The court then helpfully set out an analysis of matters to be addressed. That decision, in respect of which leave to appeal has been given, is binding on me. It seemed to me that the Judge when he said in his decision at [D39]:-
"Further, for completeness I note that if I had found I was obliged to follow the reasoning in Paposhvili I would likely have concluded in the Appellant's favour on the basis that the evidence establishes that he faces a real risk of his serious rapid decline in his health and a significant reduction in life expectancy on return to Nigeria. ..."
7. Mr Avery submits that it may be that the Judge's understanding and the findings that were made were not directly referable inevitably to those reflected in the judgment of the Court of Appeal in AM (Zimbabwe) . I should look at the extent of the evidence actually provided to see to what extent, within the thresholds of the way the Court of Appeal has expressed, it there may be in fact an error of law because of the extent of the proper interpretation to be given to Paposhvili in the context of D and N and the fact that Paposhvili is not an opening door, as many advocates might argue, to a much wider interpretation of the applicability of Article 3 ECHR in medical cases.

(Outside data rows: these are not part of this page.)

/-! ### State.rejectWrite -/

@[simp] theorem State.rejectWrite_param (s : State) : (s.rejectWrite).param = s.param := rfl
@[simp] theorem State.rejectWrite_ie (s : State) : (s.rejectWrite).ie = s.ie := rfl
@[simp] theorem State.rejectWrite_status (s : State) : (s.rejectWrite).status = { s.status with wrej := true } := rfl
@[simp] theorem State.rejectWrite_value (s : State) : (s.rejectWrite).value = s.value := rfl
@[simp] theorem State.rejectWrite_rx (s : State) : (s.rejectWrite).rx = s.rx := rfl
@[simp] theorem State.rejectWrite_tx (s : State) : (s.rejectWrite).tx = s.tx := rfl
@[simp] theorem State.rejectWrite_eng (s : State) : (s.rejectWrite).eng = s.eng := rfl
@[simp] theorem State.rejectWrite_mem (s : State) : (s.rejectWrite).mem = s.mem := rfl
@[simp] theorem State.rejectWrite_env (s : State) : (s.rejectWrite).env = s.env := rfl

/-! ### State.raise -/

@[simp] theorem State.raise_param (e : ErrCode) (s : State) : (s.raise e).param = s.param := rfl
@[simp] theorem State.raise_ie (e : ErrCode) (s : State) : (s.raise e).ie = s.ie := rfl
@[simp] theorem State.raise_status (e : ErrCode) (s : State) : (s.raise e).status = { s.status with err := true, errCode := e } := rfl
@[simp] theorem State.raise_value (e : ErrCode) (s : State) : (s.raise e).value = s.value := rfl
@[simp] theorem State.raise_rx (e : ErrCode) (s : State) : (s.raise e).rx = s.rx := rfl
@[simp] theorem State.raise_tx (e : ErrCode) (s : State) : (s.raise e).tx = s.tx := rfl
@[simp] theorem State.raise_eng (e : ErrCode) (s : State) : (s.raise e).eng = { s.eng with eop := .idle } := rfl
@[simp] theorem State.raise_mem (e : ErrCode) (s : State) : (s.raise e).mem = s.mem := rfl
@[simp] theorem State.raise_env (e : ErrCode) (s : State) : (s.raise e).env = s.env := rfl

/-! ### State.failRx -/

@[simp] theorem State.failRx_param (e : ErrCode) (s : State) : (s.failRx e).param = s.param := rfl
@[simp] theorem State.failRx_ie (e : ErrCode) (s : State) : (s.failRx e).ie = s.ie := rfl
@[simp] theorem State.failRx_status (e : ErrCode) (s : State) : (s.failRx e).status = { s.status with err := true, errCode := e, rxClosed := true } := rfl
@[simp] theorem State.failRx_value (e : ErrCode) (s : State) : (s.failRx e).value = s.value := rfl
@[simp] theorem State.failRx_rx (e : ErrCode) (s : State) : (s.failRx e).rx = s.rx := rfl
@[simp] theorem State.failRx_tx (e : ErrCode) (s : State) : (s.failRx e).tx = s.tx := rfl
@[simp] theorem State.failRx_eng (e : ErrCode) (s : State) : (s.failRx e).eng = { s.eng with eop := .idle } := rfl
@[simp] theorem State.failRx_mem (e : ErrCode) (s : State) : (s.failRx e).mem = s.mem := rfl
@[simp] theorem State.failRx_env (e : ErrCode) (s : State) : (s.failRx e).env = s.env := rfl

/-! ### State.failTx -/

@[simp] theorem State.failTx_param (s : State) : (s.failTx).param = s.param := rfl
@[simp] theorem State.failTx_ie (s : State) : (s.failTx).ie = s.ie := rfl
@[simp] theorem State.failTx_status (s : State) : (s.failTx).status = { s.status with err := true, errCode := .txWriteFail, txClosed := true } := rfl
@[simp] theorem State.failTx_value (s : State) : (s.failTx).value = s.value := rfl
@[simp] theorem State.failTx_rx (s : State) : (s.failTx).rx = s.rx := rfl
@[simp] theorem State.failTx_tx (s : State) : (s.failTx).tx = s.tx := rfl
@[simp] theorem State.failTx_eng (s : State) : (s.failTx).eng = { s.eng with eop := .idle } := rfl
@[simp] theorem State.failTx_mem (s : State) : (s.failTx).mem = s.mem := rfl
@[simp] theorem State.failTx_env (s : State) : (s.failTx).env = s.env := rfl

/-! ### State.clearResult -/

@[simp] theorem State.clearResult_param (s : State) : (s.clearResult).param = s.param := rfl
@[simp] theorem State.clearResult_ie (s : State) : (s.clearResult).ie = s.ie := rfl
@[simp] theorem State.clearResult_status (s : State) : (s.clearResult).status = { s.status with done := false, err := false, errCode := .noError, wrej := false } := rfl
@[simp] theorem State.clearResult_value (s : State) : (s.clearResult).value = s.value := rfl
@[simp] theorem State.clearResult_rx (s : State) : (s.clearResult).rx = s.rx := rfl
@[simp] theorem State.clearResult_tx (s : State) : (s.clearResult).tx = s.tx := rfl
@[simp] theorem State.clearResult_eng (s : State) : (s.clearResult).eng = s.eng := rfl
@[simp] theorem State.clearResult_mem (s : State) : (s.clearResult).mem = s.mem := rfl
@[simp] theorem State.clearResult_env (s : State) : (s.clearResult).env = s.env := rfl

/-! ### State.resetBlock -/

@[simp] theorem State.resetBlock_param (s : State) : (s.resetBlock).param = s.param := rfl
@[simp] theorem State.resetBlock_ie (s : State) : (s.resetBlock).ie = false := rfl
@[simp] theorem State.resetBlock_status (s : State) : (s.resetBlock).status = .reset := rfl
@[simp] theorem State.resetBlock_value (s : State) : (s.resetBlock).value = 0 := rfl
@[simp] theorem State.resetBlock_rx (s : State) : (s.resetBlock).rx = .reset := rfl
@[simp] theorem State.resetBlock_tx (s : State) : (s.resetBlock).tx = .reset := rfl
@[simp] theorem State.resetBlock_eng (s : State) : (s.resetBlock).eng = .reset := rfl
@[simp] theorem State.resetBlock_mem (s : State) : (s.resetBlock).mem = s.mem := rfl
@[simp] theorem State.resetBlock_env (s : State) : (s.resetBlock).env = s.env := rfl

/-! ### State.setRxByte -/

@[simp] theorem State.setRxByte_param (i : Nat) (b : Byte) (s : State) : (s.setRxByte i b).param = s.param := rfl
@[simp] theorem State.setRxByte_ie (i : Nat) (b : Byte) (s : State) : (s.setRxByte i b).ie = s.ie := rfl
@[simp] theorem State.setRxByte_status (i : Nat) (b : Byte) (s : State) : (s.setRxByte i b).status = s.status := rfl
@[simp] theorem State.setRxByte_value (i : Nat) (b : Byte) (s : State) : (s.setRxByte i b).value = s.value := rfl
@[simp] theorem State.setRxByte_rx (i : Nat) (b : Byte) (s : State) : (s.setRxByte i b).rx = s.rx := rfl
@[simp] theorem State.setRxByte_tx (i : Nat) (b : Byte) (s : State) : (s.setRxByte i b).tx = s.tx := rfl
@[simp] theorem State.setRxByte_eng (i : Nat) (b : Byte) (s : State) : (s.setRxByte i b).eng = s.eng := rfl
@[simp] theorem State.setRxByte_mem (i : Nat) (b : Byte) (s : State) : (s.setRxByte i b).mem = Memory.write s.mem (rxBase + i) b := rfl
@[simp] theorem State.setRxByte_env (i : Nat) (b : Byte) (s : State) : (s.setRxByte i b).env = s.env := rfl

/-! ### State.setTxBytes -/

@[simp] theorem State.setTxBytes_param (i : Nat) (L : List Byte) (s : State) : (s.setTxBytes i L).param = s.param := rfl
@[simp] theorem State.setTxBytes_ie (i : Nat) (L : List Byte) (s : State) : (s.setTxBytes i L).ie = s.ie := rfl
@[simp] theorem State.setTxBytes_status (i : Nat) (L : List Byte) (s : State) : (s.setTxBytes i L).status = s.status := rfl
@[simp] theorem State.setTxBytes_value (i : Nat) (L : List Byte) (s : State) : (s.setTxBytes i L).value = s.value := rfl
@[simp] theorem State.setTxBytes_rx (i : Nat) (L : List Byte) (s : State) : (s.setTxBytes i L).rx = s.rx := rfl
@[simp] theorem State.setTxBytes_tx (i : Nat) (L : List Byte) (s : State) : (s.setTxBytes i L).tx = s.tx := rfl
@[simp] theorem State.setTxBytes_eng (i : Nat) (L : List Byte) (s : State) : (s.setTxBytes i L).eng = s.eng := rfl
@[simp] theorem State.setTxBytes_mem (i : Nat) (L : List Byte) (s : State) : (s.setTxBytes i L).mem = Memory.writeAll s.mem (txBase + i) L := rfl
@[simp] theorem State.setTxBytes_env (i : Nat) (L : List Byte) (s : State) : (s.setTxBytes i L).env = s.env := rfl

/-! ### State.advancePos -/

@[simp] theorem State.advancePos_param (n : Nat) (s : State) : (s.advancePos n).param = s.param := rfl
@[simp] theorem State.advancePos_ie (n : Nat) (s : State) : (s.advancePos n).ie = s.ie := rfl
@[simp] theorem State.advancePos_status (n : Nat) (s : State) : (s.advancePos n).status = s.status := rfl
@[simp] theorem State.advancePos_value (n : Nat) (s : State) : (s.advancePos n).value = s.value := rfl
@[simp] theorem State.advancePos_rx (n : Nat) (s : State) : (s.advancePos n).rx = { s.rx with pos := s.rx.pos + BitVec.ofNat 17 n } := rfl
@[simp] theorem State.advancePos_tx (n : Nat) (s : State) : (s.advancePos n).tx = s.tx := rfl
@[simp] theorem State.advancePos_eng (n : Nat) (s : State) : (s.advancePos n).eng = s.eng := rfl
@[simp] theorem State.advancePos_mem (n : Nat) (s : State) : (s.advancePos n).mem = s.mem := rfl
@[simp] theorem State.advancePos_env (n : Nat) (s : State) : (s.advancePos n).env = s.env := rfl

/-! ### State.setValue -/

@[simp] theorem State.setValue_param (v : Word) (s : State) : (s.setValue v).param = s.param := rfl
@[simp] theorem State.setValue_ie (v : Word) (s : State) : (s.setValue v).ie = s.ie := rfl
@[simp] theorem State.setValue_status (v : Word) (s : State) : (s.setValue v).status = s.status := rfl
@[simp] theorem State.setValue_value (v : Word) (s : State) : (s.setValue v).value = v := rfl
@[simp] theorem State.setValue_rx (v : Word) (s : State) : (s.setValue v).rx = s.rx := rfl
@[simp] theorem State.setValue_tx (v : Word) (s : State) : (s.setValue v).tx = s.tx := rfl
@[simp] theorem State.setValue_eng (v : Word) (s : State) : (s.setValue v).eng = s.eng := rfl
@[simp] theorem State.setValue_mem (v : Word) (s : State) : (s.setValue v).mem = s.mem := rfl
@[simp] theorem State.setValue_env (v : Word) (s : State) : (s.setValue v).env = s.env := rfl

/-! ### State.setVnull -/

@[simp] theorem State.setVnull_param (b : Bool) (s : State) : (s.setVnull b).param = s.param := rfl
@[simp] theorem State.setVnull_ie (b : Bool) (s : State) : (s.setVnull b).ie = s.ie := rfl
@[simp] theorem State.setVnull_status (b : Bool) (s : State) : (s.setVnull b).status = { s.status with vnull := b } := rfl
@[simp] theorem State.setVnull_value (b : Bool) (s : State) : (s.setVnull b).value = s.value := rfl
@[simp] theorem State.setVnull_rx (b : Bool) (s : State) : (s.setVnull b).rx = s.rx := rfl
@[simp] theorem State.setVnull_tx (b : Bool) (s : State) : (s.setVnull b).tx = s.tx := rfl
@[simp] theorem State.setVnull_eng (b : Bool) (s : State) : (s.setVnull b).eng = s.eng := rfl
@[simp] theorem State.setVnull_mem (b : Bool) (s : State) : (s.setVnull b).mem = s.mem := rfl
@[simp] theorem State.setVnull_env (b : Bool) (s : State) : (s.setVnull b).env = s.env := rfl

/-! ### State.startDecode -/

@[simp] theorem State.startDecode_param (s : State) : (s.startDecode).param = s.param := rfl
@[simp] theorem State.startDecode_ie (s : State) : (s.startDecode).ie = s.ie := rfl
@[simp] theorem State.startDecode_status (s : State) : (s.startDecode).status = s.status := rfl
@[simp] theorem State.startDecode_value (s : State) : (s.startDecode).value = s.value := rfl
@[simp] theorem State.startDecode_rx (s : State) : (s.startDecode).rx = { s.rx with count := 0, bodyLen := 0, pos := 0 } := rfl
@[simp] theorem State.startDecode_tx (s : State) : (s.startDecode).tx = s.tx := rfl
@[simp] theorem State.startDecode_eng (s : State) : (s.startDecode).eng = { s.eng with eop := .dec } := rfl
@[simp] theorem State.startDecode_mem (s : State) : (s.startDecode).mem = s.mem := rfl
@[simp] theorem State.startDecode_env (s : State) : (s.startDecode).env = s.env := rfl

8. In this case it seemed to me that the approach the Judge took was entirely at one with the circumstance of AM , not least in the context of the case of EA . Helpfully, having expressed himself as he did, it seemed to me that the door was open to disclosing an error of law by the Judge: Simply because he was not aware at the time of the view the Court of Appeal would take in AM (Zimbabwe) on Paposhvili and its applicability to the facts of the present case. In the circumstances I find that the original Tribunal's decision does disclose an error of law and the decision cannot stand .
9. The parties are agreed that the Judge has made sufficient findings of fact upon which I can apply the Court of Appeal's interpretation in AM (Zimbabwe) . I do so given the circumstances of the Appellant in any event and it seemed to me that this is an appropriate case where the following decision should be substituted on the basis of the facts established concerning the Appellant's health and its likely decline, which stand unchallenged, by the Respondent, in the decision of First-tier Tribunal Judge I A Lewis. I find the appeal should be allowed on Article 3 ECHR grounds.
DECISION
The Original Tribunal decision cannot stand and the following decision is substituted.
The appeal is allowed on Article 3 ECHR grounds.
ANONYMITY DIRECTION
No anonymity direction was sought nor is one made now.
TO THE RESPONDENT
FEE AWARD
The appeal has succeeded. In the circumstances of this case it has succeeded on the basis of the law as now understood on the same factual basis. I find a fee award is appropriate.